▶ [Problem to work on]: From the listing below, copy each line that holds "values".

▶ [Records provided]:
-- ==== Sys2Proof/Word.lean ====
section
/-! DEFINITION. The word types of MEXP and the plainest arithmetic on them (00_scope.md R7, R8). -/

namespace Sys2Proof

/-- A 32-bit word: a command word, a control register, a word of the DATA window (10_state.md R25, 30_encoding.md R80). -/
abbrev Word := BitVec 32

/-- The index of a big register: all sixteen 4-bit values are legal (00_scope.md R6 `NREG`, 30_encoding.md R82). -/
abbrev RegIx := Fin 16

/-- `bitlen x`, the least k with x < 2^k (00_scope.md R8). -/
def bitlen (x : Nat) : Nat :=
  if x = 0 then 0 else Nat.log2 x + 1

end Sys2Proof
end

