-- ==== Sys2Proof/Machine/Ops.lean ====
section
/-! DEFINITION. The named operations over the state: registers, completion with and without a fault, acceptance of a
command, acknowledgement of a fault, reset, and the words of a big register. -/

namespace Sys2Proof.Machine

/-! ### Registers -/

/-- `R[i]` (00_scope.md R9). No register is hardwired (10_state.md R21). -/
def State.reg (s : State) (i : RegIx) : Nat := s.regs[i]

/-- `R[i] <- v` (00_scope.md R9). -/
def State.setReg (s : State) (i : RegIx) (v : Nat) : State :=
  { s with regs := s.regs.set i v }

/-- STATUS.BUSY, the same bit as PEND.valid (10_state.md R34). -/
def State.busy (s : State) : Bool := s.pend.valid

/-- The interrupt output, a level: IRQ = DONE AND IE (10_state.md R35, 60_exceptions.md R217). -/
def State.irq (s : State) : Bool := s.status.done && s.ie

/-! ### Completion (60_exceptions.md R213, R214) -/

/-- The STATUS.ERRCODE value of a fault (60_exceptions.md R211). -/
def FaultCode.code : FaultCode → BitVec 4
  | .illegal => 1#4
  | .invalidParam => 2#4
  | .divZero => 3#4
  | .overflow => 4#4

/-- What every completion does: BUSY <- 0, PEND.valid <- 0, DONE <- 1 (60_exceptions.md R213, R214). -/
def State.finish (s : State) : State :=
  { s with
    pend := { s.pend with valid := false }
    status := { s.status with done := true } }

/-- EQ and LT take their new values (43_support.md R193). -/
def State.setFlags (s : State) (eq lt : Bool) : State :=
  { s with status := { s.status with eq := eq, lt := lt } }

/-- ERRCODE <- code, ERR <- 1 (60_exceptions.md R214). -/
def State.recordFault (s : State) (code : FaultCode) : State :=
  { s with status := { s.status with err := true, errcode := code.code } }

/-- Fault completion, the block's taking of an exception: the cause goes to ERRCODE, the word stays in CMD, and control
goes nowhere (60_exceptions.md R214, R219). -/
def State.completeFault (s : State) (code : FaultCode) : State :=
  (s.recordFault code).finish

/-- The completion of a command with its result (30_encoding.md R86; 60_exceptions.md R213, R214). -/
def State.complete (s : State) : Result → State
  | .write rd v => (s.setReg rd v).finish
  | .flags eq lt => (s.setFlags eq lt).finish
  | .nothing => s.finish
  | .fault code => s.completeFault code

/-! ### Return from a fault, and the other write-1-to-clear bits (10_state.md R32, 60_exceptions.md R220) -/

/-- STATUS after a host write of `v` (10_state.md R32); a 1 in bit 2 is the return from a fault (60_exceptions.md R220). -/
def Status.clearOnes (t : Status) (v : Word) : Status :=
  { t with
    done := t.done && !v[1]
    err := t.err && !v[2]
    errcode := if v[2] then 0#4 else t.errcode
    ovr := t.ovr && !v[3]
    accerr := t.accerr && !v[4] }

/-- A host write of `v` to STATUS, never refused (10_state.md R32). -/
def State.writeStatus (s : State) (v : Word) : State :=
  { s with status := s.status.clearOnes v }

/-! ### Host-access errors (60_exceptions.md R216) -/

/-- ACCERR <- 1: the access is refused (20_memory.md R53, R57). -/
def State.refuseAccess (s : State) : State :=
  { s with status := { s.status with accerr := true } }

/-- OVR <- 1: the CMD write is dropped (20_memory.md R54). -/
def State.dropCommand (s : State) : State :=
  { s with status := { s.status with ovr := true } }

/-! ### Acceptance of a command (20_memory.md R54) -/

/-- The block accepts the word `v`: PEND captures it and WIDTH.W, BUSY <- 1, DONE <- 0, CMD reads back `v`. -/
def State.accept (s : State) (v : Word) : State :=
  { s with
    pend := { valid := true, word := v, w := s.width }
    status := { s.status with done := false }
    cmd := v }

/-- A write of `v` to CMD: accepted only when BUSY = 0 and ERR = 0, and never decoded here (20_memory.md R54). -/
def State.issue (s : State) (v : Word) : State :=
  if s.busy = false ∧ s.status.err = false then s.accept v else s.dropCommand

/-! ### Reset (10_state.md R39, 70_reset_and_hazards.md R240, R241) -/

/-- Every piece of the block's state takes its reset value; a pending command is abandoned. The build parameters are
hardwired, and the environment is not the block's state. -/
def State.toReset (s : State) : State :=
  { State.resetWith s.params with inputs := s.inputs, responses := s.responses }

/-! ### The 32-bit words of a big register (20_memory.md R52, R55, R56) -/

/-- DATA word `i` of the value `x`: bits [32i+31:32i]. -/
def dataWord (x i : Nat) : Word := BitVec.ofNat 32 (x >>> (32 * i))

/-- The value `x` with its DATA word `i` replaced by `v`, as R56 writes it. -/
def replaceDataWord (x i : Nat) (v : Word) : Nat :=
  x - ((dataWord x i).toNat <<< (32 * i)) + (v.toNat <<< (32 * i))

/-- Byte `j` of a 32-bit word: bits [8j+7:8j], little-endian (20_memory.md R52). -/
def wordByte (v : Word) (j : Nat) : BitVec 8 := BitVec.ofNat 8 (v.toNat >>> (8 * j))

end Sys2Proof.Machine
end

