-- ==== Sys2Proof/Machine/Directives.lean ====
section
/-! DEFINITION. The notation of the spec around the commands: the pseudo-instructions (30_encoding.md R92), the host
directives as bus sequences (R93) and the assembler text of a command (R91). Nothing of the block depends on this file. -/

namespace Sys2Proof.Machine

/-! ### Pseudo-instructions (30_encoding.md R92) -/

/-- `clr rd` is `ldi rd, 0`. -/
def pseudoClr (rd : RegIx) : Instr := .ldi rd 0

/-- `one rd` is `ldi rd, 1`. -/
def pseudoOne (rd : RegIx) : Instr := .ldi rd 1

/-- `sqrm rd, rs1, rs2` is `modsqr rd, rs1, rs2`. -/
def pseudoSqrm (rd rs1 rs2 : RegIx) : Instr := .modsqr rd rs1 rs2

/-- `lcgstep rd` is `lcgd rd, rd`. -/
def pseudoLcgstep (rd : RegIx) : Instr := .lcgd rd rd

/-- `xsstep rd` is `xsh rd, rd`. -/
def pseudoXsstep (rd : RegIx) : Instr := .xsh rd rd

/-! ### Host directives (30_encoding.md R93) -/

/-- `MemRead(off, 4)` on a block with parameters `p`. -/
def memRead (p : Params) (off : Nat) : Input := .access (.read (p.base + off) .word)

/-- `MemWrite(off, 4, v)` on a block with parameters `p`. -/
def memWrite (p : Params) (off : Nat) (v : Word) : Input := .access (.write (p.base + off) .word v)

/-- `setw N`. -/
def setw (p : Params) (n : Nat) : List Input := [memWrite p 0x014 (BitVec.ofNat 32 n)]

/-- `load rI, V`: RSEL, then every word of the DATA window. -/
def loadReg (p : Params) (r : RegIx) (v : Nat) : List Input :=
  memWrite p 0x018 (BitVec.ofNat 32 r.val)
    :: (List.range (p.regBits / 32)).map fun k => memWrite p (0x1000 + 4 * k) (BitVec.ofNat 32 (v >>> (32 * k)))

/-- `issue C`. -/
def issueCommand (p : Params) (i : Instr) : List Input := [memWrite p 0x010 (encode i)]

/-- `wait`, as the part of the total order that ends it: the engine's turn, then the STATUS read that returns BUSY = 0. -/
def waitDone (p : Params) : List Input := [.engineTurn, memRead p 0x00C]

/-- `read rI`: RSEL, then every word of the DATA window. -/
def readReg (p : Params) (r : RegIx) : List Input :=
  memWrite p 0x018 (BitVec.ofNat 32 r.val)
    :: (List.range (p.regBits / 32)).map fun k => memRead p (0x1000 + 4 * k)

/-- `ack`, which clears DONE, ERR, OVR and ACCERR. -/
def ack (p : Params) : List Input := [memWrite p 0x00C 0x0000001E#32]

/-- A bare command line: `issue` followed by `wait`. -/
def commandLine (p : Params) (i : Instr) : List Input := issueCommand p i ++ waitDone p

/-- The part of the total order that runs one command and nothing else: the CMD write, then the engine's turn (20_memory.md
R54, R63; 30_encoding.md R86). -/
def runCommand (p : Params) (i : Instr) : List Input := issueCommand p i ++ [.engineTurn]

/-- The same command issued and run `k` times, and then `rest`. -/
def runTimes (p : Params) (i : Instr) : Nat → List Input → List Input
  | 0, rest => rest
  | k + 1, rest => runCommand p i ++ runTimes p i k rest

/-! ### Assembler text (30_encoding.md R91) -/

/-- A register is written r0 to r15. -/
def regText (r : RegIx) : String := "r" ++ toString r.val

/-- A mnemonic with its operands, destination first. -/
def lineText (mnemonic : String) (operands : List String) : String :=
  mnemonic ++ " " ++ String.intercalate ", " operands

/-- The line of a command in the spec's syntax. -/
def asmText : Instr → String
  | .nop => "nop"
  | .mov rd rs1 => lineText "mov" [regText rd, regText rs1]
  | .ldi rd imm => lineText "ldi" [regText rd, toString imm]
  | .add rd rs1 rs2 => lineText "add" [regText rd, regText rs1, regText rs2]
  | .mul rd rs1 rs2 => lineText "mul" [regText rd, regText rs1, regText rs2]
  | .mod rd rs1 rs2 => lineText "mod" [regText rd, regText rs1, regText rs2]
  | .mask rd rs1 => lineText "mask" [regText rd, regText rs1]
  | .shl rd rs1 imm => lineText "shl" [regText rd, regText rs1, toString imm]
  | .shr rd rs1 imm => lineText "shr" [regText rd, regText rs1, toString imm]
  | .xor rd rs1 rs2 => lineText "xor" [regText rd, regText rs1, regText rs2]
  | .cmp rs1 rs2 => lineText "cmp" [regText rs1, regText rs2]
  | .topbit rd rs1 => lineText "topbit" [regText rd, regText rs1]
  | .modmul rd rs1 rs2 rs3 => lineText "modmul" [regText rd, regText rs1, regText rs2, regText rs3]
  | .modsqr rd rs1 rs2 => lineText "modsqr" [regText rd, regText rs1, regText rs2]
  | .modexp rd rs1 rs2 rs3 => lineText "modexp" [regText rd, regText rs1, regText rs2, regText rs3]
  | .lcg rd rs1 rs2 rs3 => lineText "lcg" [regText rd, regText rs1, regText rs2, regText rs3]
  | .lcgd rd rs1 => lineText "lcgd" [regText rd, regText rs1]
  | .xsh rd rs1 => lineText "xsh" [regText rd, regText rs1]

end Sys2Proof.Machine
end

▶ [Task solution]:
/-- The index of a big register: all sixteen 4-bit values are legal (00_scope.md R6 `NREG`, 30_encoding.md R82). -/
/-- EQ and LT take their new values (43_support.md R193). -/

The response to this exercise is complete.